Method	GPT-3.5 BIG-bench	GPT-4o-mini BIG-bench	GPT-3.5 LIAR	GPT-4o-mini LIAR
Random	0.719±0.035	0.704±0.041	0.742±0.041	0.748±0.048
Clustering	0.725±0.029	0.725±0.029	0.752±0.036	0.788±0.038
Boundary	0.727±0.040	0.723±0.038	0.770±0.035	0.797±0.047
Anchor-Point	0.745±0.028	0.756±0.027	0.801±0.027	0.807±0.024
Prediction-based	0.725±0.038	0.705±0.044	0.746±0.039	0.750±0.043
IPOMP	0.757±0.012	0.778±0.011	0.820±0.012	0.833±0.012

Ablation Study¶

Variant	GPT-3.5 BB Acc	GPT-4o-mini BB Acc
IPOMP (Full)	0.757±0.012	0.778±0.011
Stage 1 only	0.733±0.034	0.743±0.012
Random + Stage 2	0.737±0.021	0.738±0.012

Removing Stage 2: Acc drops by 2.4%, SD increases by 2.83x.

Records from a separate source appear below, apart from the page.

theorem measureComplete_of_stable {m : Nat} {u : State} (h : stable (link s p).echoes = true)
    (hm : m = ((link s p).echoes.sum + 4) / 8 - 128)
    (hu : u = modLink p (fun x => { x with st := 5, lat16 := m, hoplat :=
      if m ≤ 16 * (if (link s p).coded then 118 else 29) then (if (link s p).coded then 118 else 29) else cdiv m 16 }) s) :
    measureComplete p s = agree p (ctlLink p 0x02 (helloBody u p) u) := by
  unfold measureComplete
  dsimp only
  rw [if_neg (by simp [hst, hlen]), if_neg (by simp [h]), ← hm, ← hu]

end Measure

section Hello
variable {msg b : Bytes} {u : State} (hb : b = (ctlOf msg).body)
  (hu : u = setLink p { link s p with nbr := some ⟨BitVec.ofNat 64 (u64 b 0), u8 b 8, bit (u8 b 9) 0,
    BitVec.ofNat 8 (u8 b 10), u8 b 11, u8 b 12 % 4⟩ } s)
include hb hu

theorem helloMsg_of_active (hst : (link s p).st = 6) : helloMsg p msg s = rechoose u := by
  subst hb hu
  unfold helloMsg
  dsimp only
  rw [if_pos (by omega), if_pos hst]

theorem helloMsg_of_training (hst : (link s p).st = 4 ∨ (link s p).st = 5) : helloMsg p msg s = agree p u := by
  subst hb hu
  unfold helloMsg
  dsimp only
  rw [if_pos (by omega), if_neg (by omega)]

end Hello

section Agree
variable {n : Nbr} (hn : (link s p).nbr = some n) (hst : (link s p).st = 5)
include hn hst

theorem agree_of_other_mode (hc : n.coded ≠ (link s p).coded) (hm : (link s p).mismatch = false) :
    agree p s = logC 0x0403 [] (modLink p (fun l => { l with mismatch := true }) s) := by
  unfold agree
  dsimp only
  rw [hn]
  dsimp only
  rw [if_neg (by simp [hst]), if_pos hc, if_neg (by simp [hm])]

theorem agree_of_same_mode (hc : n.coded = (link s p).coded) (hser : n.serial ≠ s.serial) (hft : s.clk.ftValid = false) :
    agree p s = rechoose (logC 0x0402 []
      (modLink p (fun l => { l with st := 6, mismatch := false, attempts := 0, checked := false }) s)) := by
  unfold agree
  dsimp only
  rw [hn]
  dsimp only
  rw [if_neg (by simp [hst]), if_neg (by simp [hc]), if_neg hser, logEv_clk, modLink_clk, hft, when_false]

end Agree

/-- Settles O15: each state of training and each message of it, by the link's state. -/
theorem linksTrain : Obligations.LinksTrain := by
  unfold Obligations.LinksTrain
  refine ⟨⟨fun s p v hp hen hst => leaves_of_effect (decide_eq_true hp) (linkEnWrite_of_begin hen hst),
      fun s p v hp hen hst => leaves_of_effect (decide_eq_true hp) (linkEnWrite_of_begun hen hst), ?_,
      fun s p hp hst => leaves_of_effect (decide_eq_true hp) (if_pos hst),
      fun s p hp hst => leaves_of_effect (decide_eq_true hp) (if_pos hst),
      fun s p hp hst => leaves_of_effect (decide_eq_true hp) (if_pos hst),
      fun s p hp h1 h4 ht =>
        ⟨fun h => leaves_linkTrainingTimeout_of_due hp h1 h4 ht (failAttempt_of_retry h),
          fun h => leaves_linkTrainingTimeout_of_due hp h1 h4 ht (failAttempt_of_third h)⟩,
      fun s p hp hst hm => leaves_linkTrainingTimeout_of_mismatch hp hst hm,
      fun s p v hp hr hst => leaves_of_effect (decide_eq_true hp) (if_pos (And.intro hr hst)),
      fun s p hst => if_pos hst⟩,
    fun s p msg count b hp hb _ hr => leaves_of_effect (decide_eq_true hp) (echoMsg_of_request hb hr),
    ?_, ?_, ?_, ?_, ?_,
    fun s p n hn hst => ⟨fun hc hm => agree_of_other_mode hn hst hc hm,
      fun hc hser hft => agree_of_same_mode hn hst hc hser hft⟩⟩
  · rintro s p v _ hp hen rfl
    exact leaves_of_effect (decide_eq_true hp) (linkEnWrite_of_clear hen)
  · rintro s p msg count b _ hp hb rfl _ hr hst hlen hn
    exact leaves_of_effect (decide_eq_true hp) (echoMsg_of_return hb hr hst hlen hn)
  · rintro s p msg count b _ hp hb rfl _ hr hst hlen hn
    exact leaves_of_effect (decide_eq_true hp) (echoMsg_of_last_return hb hr hst hlen hn)
  · rintro s p _ hp rfl hst hlen h
    exact leaves_of_effect (decide_eq_true hp) (measureComplete_of_unstable hst hlen h)
  · rintro s p _ m u hp rfl hst hlen h hm hu
    exact leaves_of_effect (decide_eq_true hp) (measureComplete_of_stable hst hlen h hm hu)
  · intro s p msg b u hp _ hb hu
    exact ⟨fun hst => leaves_of_effect (decide_eq_true hp) (helloMsg_of_active hb hu hst),
      fun hst => leaves_of_effect (decide_eq_true hp) (helloMsg_of_training hb hu hst)⟩

/-! ### Links that are lost (R42, R90) -/

/-- A link with lock on aligned lanes: in MEASURE, HELLO or ACTIVE. -/
theorem upish_of_st (h : (link s p).st = 4 ∨ (link s p).st = 5 ∨ (link s p).st = 6) : upish s p = true := by
  simp [upish, or_assoc, h]

theorem linkDown_of_active (h : (link s p).st = 6) :
    linkDown p s = leaveService p (devEvent 0 (setBit (rLink p 4) 4 (logC 0x0401 [] s))) :=
  if_pos h

theorem linkDown_of_training (h : (link s p).st ≠ 6) :
    linkDown p s = failAttempt p (portOut p (devEvent 0 (setBit (rLink p 4) 4 (logC 0x0401 [] s)))) :=
  if_neg h

/-- Losing lock and losing the keep-alive are one: the link is declared down. -/
theorem leaves_loss {t : State} (hp : p < 8) (hup : upish s p = true) (ht : linkDown p s = t) :
    Leaves (.laneLockLoss p) s t ∧ Leaves (.keepaliveTimeout p) s t :=
  ⟨leaves_of_effect (decide_eq_true hp) ((if_pos hup).trans ht), leaves_of_effect (decide_eq_true hp) ((if_pos hup).trans ht)⟩

section Abandoned
variable {vc set : Nat} {x : RxPart} (hx : s.fab.parts = [x]) (hdead : x.dead = 1) (hvc : x.vc = vc) (hset : x.set = set)
  (hport : x.port = p)
include hx hdead hvc hset hport

theorem abandonedFlit_of_not_forwarded (hf : x.fwd = none) :
    abandonedFlit p vc set s = modFab (fun b => { b with parts := [{ x with dead := 2 }] }) s := by
  unfold abandonedFlit
  rw [hx, List.find?_cons_of_pos (by simp [hdead, hvc, hset, hport])]
  simp [hf, modFab, hx]
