-- ==== Sys2Proof/Word.lean ====
section
/-! DEFINITION. The word types of the engine: bytes, the 16-bit instruction word, the operand fields (00_scope.md R13, R14). -/

namespace Sys2Proof

/-- An 8-bit value: a general register, a timer, a byte of memory (R14, R21, R50). -/
abbrev Byte := BitVec 8

/-- A 16-bit value: an instruction word, pc, I, a return-stack entry (R14, R20, R70). -/
abbrev Word := BitVec 16

/-- A 4-bit index of a general register, V0 to VF (R21, R72). -/
abbrev RegIdx := BitVec 4

/-- A 4-bit index of a key, 0 to F (R33). -/
abbrev KeyIdx := BitVec 4

/-- A 12-bit address operand (R71, R74). -/
abbrev Addr := BitVec 12

/-- The number of VF, the register that doubles as the flag (R22). -/
abbrev vF : RegIdx := 0xF#4

end Sys2Proof
end

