-- ==== Sys2Proof/Certificates/Slice0/Obligations.lean ====
section
/-! DEFINITION. The statements for the provers. Each docstring names the rules of spec/ it formalises, and where a clause is a decision of the
spec (D<n>) or of the model, the log entry. -/

open Sys2Proof Sys2Proof.Machine

/-! ### Encoding -/

/-- Decode of encode is the instruction, for every well-formed instruction and every operand, as a word and as the two bytes memory holds (R75, R80). -/
def Obligations.DecodeEncodeRoundTrip : Prop :=
  ∀ i : Instr, i.wellFormed = true →
    decodeWord (encode i) = .ok i ∧ ∀ rest, decode (bytesOfWord (encode i) ++ rest) = .ok (i, rest)

/-- Encode of decode is the word, for every word that is an instruction: no bit is dropped, the ignored fields of R85 among them (log 34). -/
def Obligations.EncodeDecodeRoundTrip : Prop :=
  ∀ (w : Word) (i : Instr), decodeWord w = .ok i → encode i = w ∧ i.wellFormed = true

/-- The decoder selects by the opcode map: the operation of a word is that of the first row whose mask and pattern it matches, it is unknown
where none matches, and two rows match one word only for CLS and RET against SYS (R80). -/
def Obligations.OpcodeMapSelectsOperation : Prop :=
  (∀ w : Word, match opcodeMap.find? (fun r => w &&& r.mask == r.pattern) with
    | some r => ∃ i, decodeWord w = .ok i ∧ i.mnemonic = r.mnemonic
    | none => decodeWord w = .error (.unknownOpcode w)) ∧
  ∀ (w : Word) (r q : OpcodeRow), r ∈ opcodeMap → q ∈ opcodeMap → r ≠ q → w &&& r.mask = r.pattern → w &&& q.mask = q.pattern →
    (w = 0x00E0#16 ∨ w = 0x00EE#16) ∧ (r.mnemonic = "SYS_addr" ∨ q.mnemonic = "SYS_addr")

/-- The six fields are fixed masks of the word (R71). -/
def Obligations.FieldsAreFixedMasks : Prop :=
  ∀ w : Word,
    (decodeFields w).raw = w ∧
    ((decodeFields w).cls.toNat = w.toNat / 4096 ∧ (decodeFields w).cls.setWidth 16 = w >>> 12) ∧
    (decodeFields w).addr.setWidth 16 = w &&& 0x0FFF#16 ∧
    (decodeFields w).regX.setWidth 16 = (w >>> 8) &&& 0x000F#16 ∧
    (decodeFields w).regY.setWidth 16 = (w >>> 4) &&& 0x000F#16 ∧
    (decodeFields w).byte.setWidth 16 = w &&& 0x00FF#16 ∧
    (decodeFields w).nibble.setWidth 16 = w &&& 0x000F#16

/-- The unrecognised words are exactly those of the table of R83 (its words; its counts are the spec's own inference and are not stated). -/
def Obligations.UnrecognisedWordsAreRejected : Prop :=
  ∀ w : Word, decodeWord w = .error (.unknownOpcode w) ↔
    (w.toNat / 4096 = 0x5 ∧ w.toNat % 16 ≠ 0) ∨
    (w.toNat / 4096 = 0x8 ∧ w.toNat % 16 ∈ [0x8, 0x9, 0xA, 0xB, 0xC, 0xD, 0xF]) ∨
    (w.toNat / 4096 = 0x9 ∧ w.toNat % 16 ≠ 0) ∨
    (w.toNat / 4096 = 0xE ∧ w.toNat % 256 ∉ [0x9E, 0xA1]) ∨
    (w.toNat / 4096 = 0xF ∧ w.toNat % 256 ∉ [0x07, 0x0A, 0x15, 0x18, 0x1E, 0x29, 0x33, 0x55, 0x65])

/-- A word has a mnemonic, not "UNKNOWN", exactly when the dispatcher does not reject it as an unknown opcode; a word that it executes has the
mnemonic of exactly one row of the opcode map, that of its operation (R91). "UNKNOWN" is the word R91 quotes; that it is the exact text is the
model's choice (log 40). -/
def Obligations.DisassemblerIsSymmetric : Prop :=
  (∀ w : Word, disassemble w ≠ "UNKNOWN" ↔ decodeWord w ≠ .error (.unknownOpcode w)) ∧
  ∀ (w : Word) (i : Instr), decodeWord w = .ok i → disassemble w = i.mnemonic ∧ ∃! r, r ∈ opcodeMap ∧ r.mnemonic = i.mnemonic

/-- Sample words of every family, written out from the spec's encodings (95_test_vectors.md 2.1 to 2.7), decode to what they stand for. -/
def Obligations.SampleWordsDecode : Prop :=
  decodeWord 0x00E0#16 = .ok .cls ∧ decodeWord 0x00EE#16 = .ok .ret ∧ decodeWord 0x00E1#16 = .ok (.sys 0x0E1#12) ∧
  decodeWord 0x2300#16 = .ok (.call 0x300#12) ∧ decodeWord 0x5120#16 = .ok (.seReg 0x1#4 0x2#4) ∧
  decodeWord 0x6A5C#16 = .ok (.ldImm 0xA#4 0x5C#8) ∧ decodeWord 0x80F4#16 = .ok (.addReg 0x0#4 0xF#4) ∧
  decodeWord 0x800E#16 = .ok (.shl 0x0#4 0x0#4) ∧ decodeWord 0xB123#16 = .ok (.jpV0 0x123#12) ∧
  decodeWord 0xD125#16 = .ok (.drw 0x1#4 0x2#4 0x5#4) ∧ decodeWord 0xE19E#16 = .ok (.skp 0x1#4) ∧
  decodeWord 0xF30A#16 = .ok (.ldVxK 0x3#4) ∧ decodeWord 0xFF65#16 = .ok (.ldVxMem 0xF#4) ∧
  decodeWord 0x5121#16 = .error (.unknownOpcode 0x5121#16) ∧ decodeWord 0xFF66#16 = .error (.unknownOpcode 0xFF66#16)
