-- ==== Sys2Proof/Laws/State.lean ====
section
/-! SUPPORT. What each named update of the state does to each field, true by rfl; the updates that loop or branch keep every field but
those they name. No later proof unfolds a record update. -/

namespace Sys2Proof.Machine

/-! ### State.setReg -/

@[simp] theorem State.setReg_V (s : State) (x : RegIdx) (b : Byte) : (s.setReg x b).V = s.V.set x.toNat b x.isLt := rfl
@[simp] theorem State.setReg_I (s : State) (x : RegIdx) (b : Byte) : (s.setReg x b).I = s.I := rfl
@[simp] theorem State.setReg_pc (s : State) (x : RegIdx) (b : Byte) : (s.setReg x b).pc = s.pc := rfl
@[simp] theorem State.setReg_stack (s : State) (x : RegIdx) (b : Byte) : (s.setReg x b).stack = s.stack := rfl
@[simp] theorem State.setReg_sp (s : State) (x : RegIdx) (b : Byte) : (s.setReg x b).sp = s.sp := rfl
@[simp] theorem State.setReg_DT (s : State) (x : RegIdx) (b : Byte) : (s.setReg x b).DT = s.DT := rfl
@[simp] theorem State.setReg_ST (s : State) (x : RegIdx) (b : Byte) : (s.setReg x b).ST = s.ST := rfl
@[simp] theorem State.setReg_mem (s : State) (x : RegIdx) (b : Byte) : (s.setReg x b).mem = s.mem := rfl
@[simp] theorem State.setReg_disp (s : State) (x : RegIdx) (b : Byte) : (s.setReg x b).disp = s.disp := rfl
@[simp] theorem State.setReg_key (s : State) (x : RegIdx) (b : Byte) : (s.setReg x b).key = s.key := rfl
@[simp] theorem State.setReg_wait (s : State) (x : RegIdx) (b : Byte) : (s.setReg x b).wait = s.wait := rfl
@[simp] theorem State.setReg_kev (s : State) (x : RegIdx) (b : Byte) : (s.setReg x b).kev = s.kev := rfl
@[simp] theorem State.setReg_status (s : State) (x : RegIdx) (b : Byte) : (s.setReg x b).status = s.status := rfl
@[simp] theorem State.setReg_draws (s : State) (x : RegIdx) (b : Byte) : (s.setReg x b).draws = s.draws := rfl

/-! ### State.setI -/

@[simp] theorem State.setI_V (s : State) (v : Word) : (s.setI v).V = s.V := rfl
@[simp] theorem State.setI_I (s : State) (v : Word) : (s.setI v).I = v &&& 0x0FFF#16 := rfl
@[simp] theorem State.setI_pc (s : State) (v : Word) : (s.setI v).pc = s.pc := rfl
@[simp] theorem State.setI_stack (s : State) (v : Word) : (s.setI v).stack = s.stack := rfl
@[simp] theorem State.setI_sp (s : State) (v : Word) : (s.setI v).sp = s.sp := rfl
@[simp] theorem State.setI_DT (s : State) (v : Word) : (s.setI v).DT = s.DT := rfl
@[simp] theorem State.setI_ST (s : State) (v : Word) : (s.setI v).ST = s.ST := rfl
@[simp] theorem State.setI_mem (s : State) (v : Word) : (s.setI v).mem = s.mem := rfl
@[simp] theorem State.setI_disp (s : State) (v : Word) : (s.setI v).disp = s.disp := rfl
@[simp] theorem State.setI_key (s : State) (v : Word) : (s.setI v).key = s.key := rfl
@[simp] theorem State.setI_wait (s : State) (v : Word) : (s.setI v).wait = s.wait := rfl
@[simp] theorem State.setI_kev (s : State) (v : Word) : (s.setI v).kev = s.kev := rfl
@[simp] theorem State.setI_status (s : State) (v : Word) : (s.setI v).status = s.status := rfl
@[simp] theorem State.setI_draws (s : State) (v : Word) : (s.setI v).draws = s.draws := rfl
@[simp] theorem State.setI_reg (s : State) (v : Word) (j : RegIdx) : (s.setI v).reg j = s.reg j := rfl
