theorem decodeWord_andReg (x y : RegIdx) : decodeWord (wordXyn 0x8#4 x y 0x2#4) = .ok (.andReg x y) := by
  simp [decodeWord_class8, selectClass8]

theorem decodeWord_xorReg (x y : RegIdx) : decodeWord (wordXyn 0x8#4 x y 0x3#4) = .ok (.xorReg x y) := by
  simp [decodeWord_class8, selectClass8]

end Sys2Proof

namespace Sys2Proof.Machine

/-! ### Operations that write one register and nothing else (R22) -/

theorem State.onlyRegs_setReg (s : State) (x : RegIdx) (b : Byte) : s.onlyRegs (s.setReg x b) [x] :=
  ⟨rfl, fun _ hj => s.reg_setReg_of_ne x b (List.ne_of_not_mem_cons hj), fun _ => rfl⟩

/-- An instruction that writes the byte b to Vx: Vx is then b, and nothing else changes. -/
theorem exec_setReg {i : Instr} {s : State} {x : RegIdx} {b : Byte} (hexec : exec i s = .next (s.setReg x b)) :
    ∃ t, exec i s = .next t ∧ t.reg x = b ∧ s.onlyRegs t [x] :=
  ⟨s.setReg x b, hexec, s.reg_setReg_self x b, s.onlyRegs_setReg x b⟩

/-! ### The obligations -/

/-- Settles O29: each writes Vx alone, with the immediate or with the 8-bit sum. -/
theorem immediateLoadAndAdd : Obligations.ImmediateLoadAndAdd := by
  refine fun x kk => ⟨decodeWord_ldImm x kk, decodeWord_addImm x kk, fun s => ⟨exec_setReg rfl, ?_⟩⟩
  obtain ⟨t, ht, hsum, hframe⟩ := exec_setReg (i := .addImm x kk) (s := s) rfl
  exact ⟨t, ht, by rw [hsum, BitVec.toNat_add], hframe⟩

/-- Settles O30: each writes Vx alone, with Vy or with the bitwise operation of the two. -/
theorem copyAndLogic : Obligations.CopyAndLogic := by
  refine fun x y => ⟨decodeWord_ldReg x y, decodeWord_orReg x y, decodeWord_andReg x y, decodeWord_xorReg x y,
    fun s => ⟨exec_setReg rfl, ?_, ?_, ?_⟩⟩
  · obtain ⟨t, ht, hor, hframe⟩ := exec_setReg (i := .orReg x y) (s := s) rfl
    exact ⟨t, ht, hframe, fun b _ => by rw [hor, BitVec.getLsbD_or]⟩
  · obtain ⟨t, ht, hand, hframe⟩ := exec_setReg (i := .andReg x y) (s := s) rfl
    exact ⟨t, ht, hframe, fun b _ => by rw [hand, BitVec.getLsbD_and]⟩
  · obtain ⟨t, ht, hxor, hframe⟩ := exec_setReg (i := .xorReg x y) (s := s) rfl
    exact ⟨t, ht, hframe, fun b _ => by rw [hxor, BitVec.getLsbD_xor]⟩

end Sys2Proof.Machine

/-! # Proofs: the load of the index register (43_index_memory.md R190) -/

namespace Sys2Proof

/-! ### What its word decodes to (R80) -/

theorem decodeWord_ldI (nnn : Addr) : decodeWord (wordNnn 0xA#4 nnn) = .ok (.ldI nnn) := by
  simp [decodeWord, selectOp]

end Sys2Proof

namespace Sys2Proof.Machine

/-! ### The operation that writes I and nothing else (R24) -/

theorem State.setI_I_toNat (s : State) (v : Word) : (s.setI v).I.toNat = v.toNat % 4096 :=
  and_0x0FFF_toNat v

theorem State.onlyI_setI (s : State) (v : Word) : s.onlyI (s.setI v) :=
  ⟨rfl, s.setI_reg v, fun _ => rfl⟩

/-- The mask of R24 keeps a 12-bit address whole. -/
theorem State.setI_zextAddr_toNat (s : State) (nnn : Addr) : (s.setI (zextAddr nnn)).I.toNat = nnn.toNat := by
  rw [s.setI_I_toNat, zextAddr_toNat]
  exact Nat.mod_eq_of_lt nnn.isLt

Replacing Stage 1 with Random: Acc drops by 2%.

Time Overhead (BIG-bench, GPT-3.5, seconds)¶

Component	APO	APE	EVOPROMPT	Average
Stage 1	0.45	0.37	0.51	0.45
Stage 2	2.74	2.31	3.43	2.83
Anchor-Point Warmup	200.36	205.32	207.85	204.51

IPOMP extra overhead < 1%, while Anchor-Point warmup increases time by ~50%.

Key Findings¶

All coreset methods outperform Random, demonstrating that evaluation data selection is crucial for prompt optimization.
Compared to the second-best Anchor-Point, IPOMP achieves +1.6%~3.1% Acc gain and reducing SD by 50%+.
Stage 2 can serve as a plug-and-play plugin: bringing 2.3%/1.1%/1.5% gains to Random/Boundary/Clustering, respectively.
A sample size of 20 is the optimal trade-off point.
A single round of refinement can reduce highly correlated redundancy from 19% to 10%.

Highlights & Insights¶

Novel Problem Formulation: First to investigate evaluation data selection in prompt optimization.
Elegant Design of Real-Time Performance Utilization: Masterfully reuses existing model feedback from the optimization process.
Generality: Stage 2 can be applied plug-and-play to enhance any data selection method.
Improved Stability: Reducing SD by 50%+ signifies a substantial boost in reliability in production environments.

Limitations & Future Work¶

Limited Model Coverage: Only evaluated on GPT-3.5 and GPT-4o-mini.
Task Bias towards Classification: Performance on generation tasks remains unverified.
Logits Dependency: Limited applicability to APIs where logits cannot be obtained.
Prompt Optimization Techniques: Covers only APE, APO, and EVOPROMPT.

Three major categories of prompt optimization: non-directional (APE/EvoPrompt), directional (APO).
Evolution of coreset selection from geometric methods to performance-based methods.
Core insight: In prompt optimization, "what to evaluate" is as important as "how to optimize".

Rating¶

Novelty: ⭐⭐⭐⭐ — First to define and address the evaluation data selection problem in prompt optimization.
Experimental Thoroughness: ⭐⭐⭐⭐ — Evaluated across multiple datasets, models, and optimization techniques with detailed ablations.
Writing Quality: ⭐⭐⭐⭐ — Clear motivation of the problem, systematic description of the method.
Value: ⭐⭐⭐⭐ — High practical value for Stage 2 as a general plug-and-play plugin.